Rule 3003(c)(3) requires the bankruptcy court to fix the time within which a proof of claim may be filed. Notwithstanding the expiration of such time, however, a proof of claim may be filed under the conditions stated in, inter alia, Rule 3002(c)(3), which provides in part:
An unsecured claim which arises in favor of an entity or becomes allowable as a result of a judgment may be filed within 30 days after the judgment becomes final if the judgment is for the recovery of money or property from that entity or denies or avoids the entity’s interest in property.
Bankr.R. 3002(c)(3).
Conclusion
Section 726(a) does not operate to bar East Bay from recovery on its underlying debt. Section 580b does not apply because there was no sale of the security. Finally, East Bay’s claim was timely filed. We therefore affirm the order of the district court, affirming the denial of Prestige’s motion for summary judgment and the overruling of Prestige’s objection to East Bay’s claim.
AFFIRMED.
Notes
. At oral argument. East Bay contended that the district court order was not final because the issue of whether the note was a “standard” or "nonstandard” purchase money note was not decided, claiming that the bankruptcy court decided the issue whether East Bay’s claim was barred by § 580b based solely on an estoppel argument. East Bay further argued that the district court modified the bankruptcy court’s ruling with respect to the § 580b issue. We disagree, however, and find that the standard/nonstandard issue was decided by the bankruptcy court and that that ruling was not modified by the district court.

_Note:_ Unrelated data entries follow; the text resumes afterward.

/-- A memory write leaves: not issued beyond ADDR_BITS, counted otherwise (R376, R382); bulk data may carry Relaxed Ordering (R381). -/
def issueWrite (addr : Nat) (data : Bytes) (bulk : Bool) (s : State) : State :=
  if data.isEmpty then s
  else if s.inReach addr data.length then
    emit (.hostWrite addr data (bulk && s.pcie.roBulk && s.pcie.relaxedOrdering))
      (controlTurn (if bulk then 0 else data.length)
        { s with pcie := { s.pcie with bytesWritten := satAdd s.pcie.bytesWritten data.length } })
  else shuttleError 4 addr s

/-- A memory write to the host, which waits while the shuttle may issue nothing (R373). -/
def hostWrite (addr : Nat) (data : Bytes) (bulk : Bool) (s : State) : State :=
  if s.shuttleOpen then issueWrite addr data bulk s
  else { s with pcie := { s.pcie with writes := s.pcie.writes ++ [(addr, data, bulk)] } }

/-- A read request leaves (R380). -/
def issueRead (who : Reader) (off addr len : Nat) (s : State) : State :=
  emit (.hostRead who off addr len) { s with pcie := { s.pcie with reads := s.pcie.reads ++ [(who, off, addr, len)] } }

/-- A read request, which waits while the shuttle may issue nothing (R373). -/
def askRead (who : Reader) (off addr len : Nat) (s : State) : State :=
  if s.shuttleOpen then issueRead who off addr len s
  else { s with pcie := { s.pcie with asks := s.pcie.asks ++ [(who, off, addr, len)] } }

/-- What waited for the shuttle leaves once it may issue requests again (R373). -/
def flushShuttle (s : State) : State :=
  if !s.shuttleOpen then s
  else
    let w := s.pcie.writes
    let a := s.pcie.asks
    let s := { s with pcie := { s.pcie with writes := [], asks := [] } }
    let s := w.foldl (fun s x => issueWrite x.1 x.2.1 x.2.2 s) s
    a.foldl (fun s x => issueRead x.1 x.2.1 x.2.2.1 x.2.2.2 s) s

/-- What a failed host read is: its DETAIL of HOST_FAULT (R92) and its bit of DMA_ERR. -/
def readError? : HostRead → Option (Nat × Nat)
  | .data _ => none
  | .unsupportedRequest => some (1, 1)
  | .completerAbort => some (2, 2)
  | .poisoned => some (3, 3)
  | .timeout => some (4, 0)

/-- The shuttle's accounting of a read of `len` bytes at `addr` that ended so. -/
def noteRead (r : HostRead) (addr : Nat) (s : State) : State :=
  match r, readError? r with
  | .data b, _ => { s with pcie := { s.pcie with bytesRead := satAdd s.pcie.bytesRead b.length } }
  | _, some (_, bit) => shuttleError bit addr s
  | _, none => s

/-- A host read as the shuttle makes it, in a class: an address beyond ADDR_BITS is not issued and counts as Unsupported Request (R376,
R378). -/
def reach (control : Bool) (r : HostRead) (addr len : Nat) (s : State) : HostRead × State :=
  if s.inReach addr len then (r, noteRead r addr (controlTurn (if control then len else 0) s))
  else (.unsupportedRequest, shuttleError 4 addr s)

/-- Sends the MSI-X message of a vector, or sets its pending bit (R372). -/
def sendMsix (v : Nat) (s : State) : State :=
  let e := unit s.pcie.table v
  if s.pcie.msixEnable && !s.pcie.functionMask && !e.mask && s.shuttleOpen then
    emit (.msix v e.addr e.data) (controlTurn 4
      { s with pcie := { s.pcie with bytesWritten := satAdd s.pcie.bytesWritten 4, pba := s.pcie.pba &&& ~~~(1#256 <<< v) } })
  else { s with pcie := { s.pcie with pba := s.pcie.pba ||| (1#256 <<< v) } }

/-- Changes a vector's moderation. -/
def updVec (v : Nat) (f : VecMod → VecMod) (s : State) : State :=
  { s with reel := { s.reel with vectors := s.reel.vectors.modify v f } }

/-- A vector signals: its pending count clears (R113). -/
def signalVector (v : Nat) (s : State) : State := sendMsix v (updVec v (fun m => { m with pending := 0 }) s)

/-- A record becomes pending on its vector, which signals at COUNT (R113). -/
def pendVector (v : Nat) (s : State) : State :=
  let m := unit s.reel.vectors v
  if m.pending + 1 ≥ max m.count.toNat 1 then signalVector v s
  else updVec v (fun m => { m with pending := m.pending + 1 }) s

/-! ## Unprotected memory (R348, R351, R359) -/

/-- The stack and offset of a device address. -/
def stackOf (a : Nat) : Nat × Nat := (a / 0x1000000000, a % 0x1000000000)

/-- A test has overwritten the line of an address. -/
def testedBy (t : TestedLines) (a : Nat) : Bool :=
  (stackOf a).1 == t.stack && (stackOf a).2 / 256 % t.modulus == t.slot

/-- What an address that is not listed reads as: zero, and after a key rotation or a test that overwrote its line an unrelated byte
(R351, R438; log entry 4). -/
def unlisted (m : Memory) (a : Nat) : Byte :=
  match m.tested.find? (fun t => testedBy t a) with
  | some t => Config.unrelatedByte (2 * t.test + 1) a
  | none => if m.rotations = 0 then 0 else Config.unrelatedByte (2 * m.rotations) a

/-- The byte listed at an address. -/
def cell? (l : List Host.Cell) (a : Nat) : Option Byte :=
  match l with
  | [] => none
  | (b, v) :: r => if b = a then some v else cell? r a

/-- The byte an address reads as. -/
def memRead (m : Memory) (a : Nat) : Byte := (cell? m.cells a).getD (unlisted m a)

/-- Removes an address from a list of cells. -/
def dropCell (l : List Host.Cell) (a : Nat) : List Host.Cell := l.filter (fun c => c.1 ≠ a)

/-- Lists a byte at an address, keeping rising order. -/
def putCell (l : List Host.Cell) (a : Nat) (v : Byte) : List Host.Cell :=
  match l with
  | [] => [(a, v)]
  | (b, w) :: r => if a < b then (a, v) :: (b, w) :: r else if b = a then (a, v) :: r else (b, w) :: putCell r a v

/-- Writes one byte, keeping the canonical form. -/
def memWrite (m : Memory) (a : Nat) (v : Byte) : Memory :=
  if v = unlisted m a then { m with cells := dropCell m.cells a } else { m with cells := putCell m.cells a v }

/-- Reads `n` bytes from an address up. -/
def memReads (m : Memory) (a n : Nat) : Bytes := (List.range n).map (fun i => memRead m (a + i))

/-- Addresses rise strictly. -/
def rising : List Host.Cell → Bool
  | [] => true
  | [_] => true
  | (a, _) :: (b, w) :: r => decide (a < b) && rising ((b, w) :: r)

/-- The canonical form: rising addresses, and no cell equal to what an unlisted address reads as. -/
def Memory.wf (m : Memory) : Bool := rising m.cells && m.cells.all (fun c => c.2 != unlisted m c.1)

/-- The line of an address. -/
def lineOf (a : Nat) : Nat := a / 64

/-- A write of bytes within one line: discarded when the line is poisoned and not covered (R359). -/
def memWriteBytes (m : Memory) (a : Nat) : Bytes → Memory
  | [] => m
  | b :: r => memWriteBytes (memWrite m a b) (a + 1) r

/-- Writes bytes line by line: a full line clears its poison, a partial write to a poisoned line is discarded (R359). -/
def memStore (m : Memory) (a : Nat) (bs : Bytes) : Memory :=
  let n := bs.length / 64 + 2
  (List.range n).foldl (fun m i =>
    let start := if i = 0 then a else (lineOf a + i) * 64
    let stop := min (a + bs.length) ((lineOf a + i + 1) * 64)
    if start < stop then
      let piece := slice bs (start - a) (stop - start)
      if m.poison.contains (lineOf start) then
        if stop - start = 64 then memWriteBytes { m with poison := m.poison.filter (· ≠ lineOf start) } start piece else m
      else memWriteBytes m start piece
    else m) m

/-- A range touches a poisoned line. -/
def poisoned (m : Memory) (a n : Nat) : Bool := m.poison.any (fun l => decide (a < (l + 1) * 64 ∧ l * 64 < a + n))

/-- Data channels in service of a stack, c: while a reshape runs, one fewer than its map has slots (R353). -/
def Stack.channels (k : Stack) : Nat :=
  match k.move with
  | some (.reshape _ _) => k.map.length - 1
  | _ => k.map.length

/-- A range lies in the unprotected memory of one stack in service (R348). -/
def State.unprotected (s : State) (a n : Nat) : Bool :=
  let (b, o) := stackOf a
  decide (b < 8 ∧ o + n ≤ 0x200000000) && (s.stack b).inService

/-- A range lies in the present memory of one stack (R348). -/
def State.presentMem (s : State) (a n : Nat) : Bool :=
  let (b, o) := stackOf a
  decide (b < 8 ∧ o + n ≤ max 0x200000000 ((s.stack b).channels * 0x60000000)) && (s.stack b).inService

/-- An address lies in protected memory (R348). -/
def protectedAddr (a : Nat) : Bool := decide ((stackOf a).2 ≥ 0x200000000)

/-- Stores bytes in unprotected memory. -/
def State.store (s : State) (a : Nat) (bs : Bytes) : State := { s with mem := memStore s.mem a bs }

/-- Every memory encryption key is replaced: written lines now decrypt to unrelated bytes (R351, R301 step 3). -/
def rotateKeys (s : State) : State := { s with mem := { s.mem with rotations := s.mem.rotations + 1, cells := [], tested := [] } }

/-! ## Protected allocations (R348 note 2) -/

/-- Protected bytes of a stack. -/
def Stack.protectedBytes (k : Stack) : Nat := k.channels * 0x60000000 - 0x200000000

/-- Protected bytes of a stack that no allocation holds. -/
def State.freeProtected (s : State) (b : Nat) : Nat :=
  (s.stack b).protectedBytes - ((s.mem.allocs.filter (fun a => a.stack = b)).map (·.len)).sum

/-- Do two ranges meet? -/
def meets (a n b m : Nat) : Bool := decide (a < b + m ∧ b < a + n)

/-- The lowest free offset for `n` bytes of protected memory in a stack: 8 GiB, or the end of an allocation. -/
def State.lowestFree (s : State) (b n : Nat) : Option Nat :=
  let here := s.mem.allocs.filter (fun a => a.stack = b)
  let ends := 0x200000000 :: here.map (fun a => a.off + a.len)
  let fits := ends.filter (fun o => decide (o + n ≤ (s.stack b).channels * 0x60000000)
    && here.all (fun a => !meets o n a.off a.len))
  fits.foldl (fun (m : Option Nat) o => match m with | none => some o | some p => some (min o p)) none

/-- Allocates in a given stack. -/
def allocIn (o : Owner) (b n : Nat) (s : State) : Option State :=
  if n = 0 then some s
  else (s.lowestFree b n).map (fun off =>
    { s with mem := { s.mem with allocs := s.mem.allocs ++ [{ owner := o, stack := b, off := off, len := n }] } })

/-- The stack in service with the most free protected memory, the lowest number winning a tie. -/
def State.roomiest (s : State) : Option Nat :=
  s.liveStacks.foldl (fun (m : Option Nat) b => match m with
    | none => some b
    | some p => if s.freeProtected b > s.freeProtected p then some b else some p) none

/-- Allocates protected memory by R348's rule. -/
def alloc (o : Owner) (n : Nat) (s : State) : Option State :=
  if n = 0 then some s else s.roomiest.bind (fun b => allocIn o b n s)

/-- Frees what an owner holds. -/
def dealloc (o : Owner) (s : State) : State :=
  { s with mem := { s.mem with allocs := s.mem.allocs.filter (fun a => a.owner ≠ o) } }

/-! ## The life of a ring command (R65, R68, R82, R85, R86, R97, R460) -/

/-- OUTSTANDING of a ring: slates fetched whose record is not yet written. -/
def State.outstanding (s : State) (n : Nat) : Nat :=
  (s.cmds.filter (fun e => e.2.ring = n ∧ e.2.silent = false)).length + (s.ring n).records.length

/-- STATE value of a ring. -/
def RingMode.code : RingMode → Nat
  | .disabled => 0 | .enabled => 1 | .stopping => 2 | .error => 3

/-- When OUTSTANDING is 0, a stretch posts its RING_ERROR and STOPPING ends (R65, R460). -/
def ringSettle (n : Nat) (s : State) : State :=
  if s.outstanding n ≠ 0 then s
  else
    let r := s.ring n
    let s := if r.stretch && !r.posted then
        (post .ringError 0x0C n nobody nobody (toLE 4 r.errors.toNat ++ toLE 4 r.discarded) s).updRing n
          (fun r => { r with posted := true })
      else s
    if r.mode = .stopping then
      s.updRing n (fun r => { r with mode := .disabled, enable := false, stretch := false, posted := false, discarding := false,
                                     discarded := 0 })
    else s

/-- A ring error cause sets its bit. From ENABLED the ring enters ERROR, and a CQ_WRITE_ERROR makes it discard its records
(R65, R460). Bits: 0 CONFIG to 5 DOORBELL_DISABLED. -/
def ringCause (n bit : Nat) (s : State) : State :=
  let s := s.updRing n (fun r =>
    let r := { r with errors := r.errors ||| (1#6 <<< bit) }
    let r := if r.mode = .enabled then { r with mode := .error, stretch := true } else r
    if bit = 4 then
      { r with discarding := true, stretch := true, discarded := r.discarded + r.records.length, records := [] }
    else r)
  ringSettle n s

/-- Commands that have named a table version and not completed (R221). -/
def namersOf (cmds : List (Nat × Cmd)) (set ver : Nat) : List Nat :=
  (cmds.filter (fun e => match e.2.work with | .poly _ a b _ _ => a == set && b == ver | _ => false)).map (·.1)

The bankruptcy court specifically stated several times that the note was a purchase money note, and that East Bay had admitted as much. See Prestige II,
Moreover, the district court’s order did not modify the bankruptcy court’s ruling. The district court’s comment to which East Bay referred at oral argument merely stated that the bankruptcy court had probably already concluded that the note was a standard purchase money note, but that if it had not so concluded, the issue could be resolved in further proceedings. Since we have now determined that the bankruptcy court did so conclude, the district court’s comment is of no moment. Finally, although East Bay stated at oral argument that the "standard” purchase money issue is being appealed in the adversary proceeding, it presented no evidence in response to our questioning, nor is there any in the record, that the issue is still unresolved.
. Upon review of the record, it appears that Prestige did not raise this argument below. We generally will not consider an argument raised for the first time on appeal, absent exceptional circumstances. See Sulmeyer v. Suzuki (In re Grand Chevrolet, Inc.),
. Although East Bay attached Brassfield's personal assets, it later released them from attachment.
. In addition, East Bay itself described the debt as "purchase money financing” in its objection to Prestige’s use of cash collateral in Prestige’s bankruptcy proceedings.
. There is a line of cases relying on Brown, holding that a prior sale is not required in order to invoke the protection of § 580b. See, e.g., Frangipani v. Boecker,
. East Bay also argues that it earlier filed an informal proof of claim. We need not address this issue because we find that East Bay's formal proof of claim was timely.
. Rule 3002 is made applicable to Chapter 11 cases, such as Prestige's, by Rule 3003(c)(3).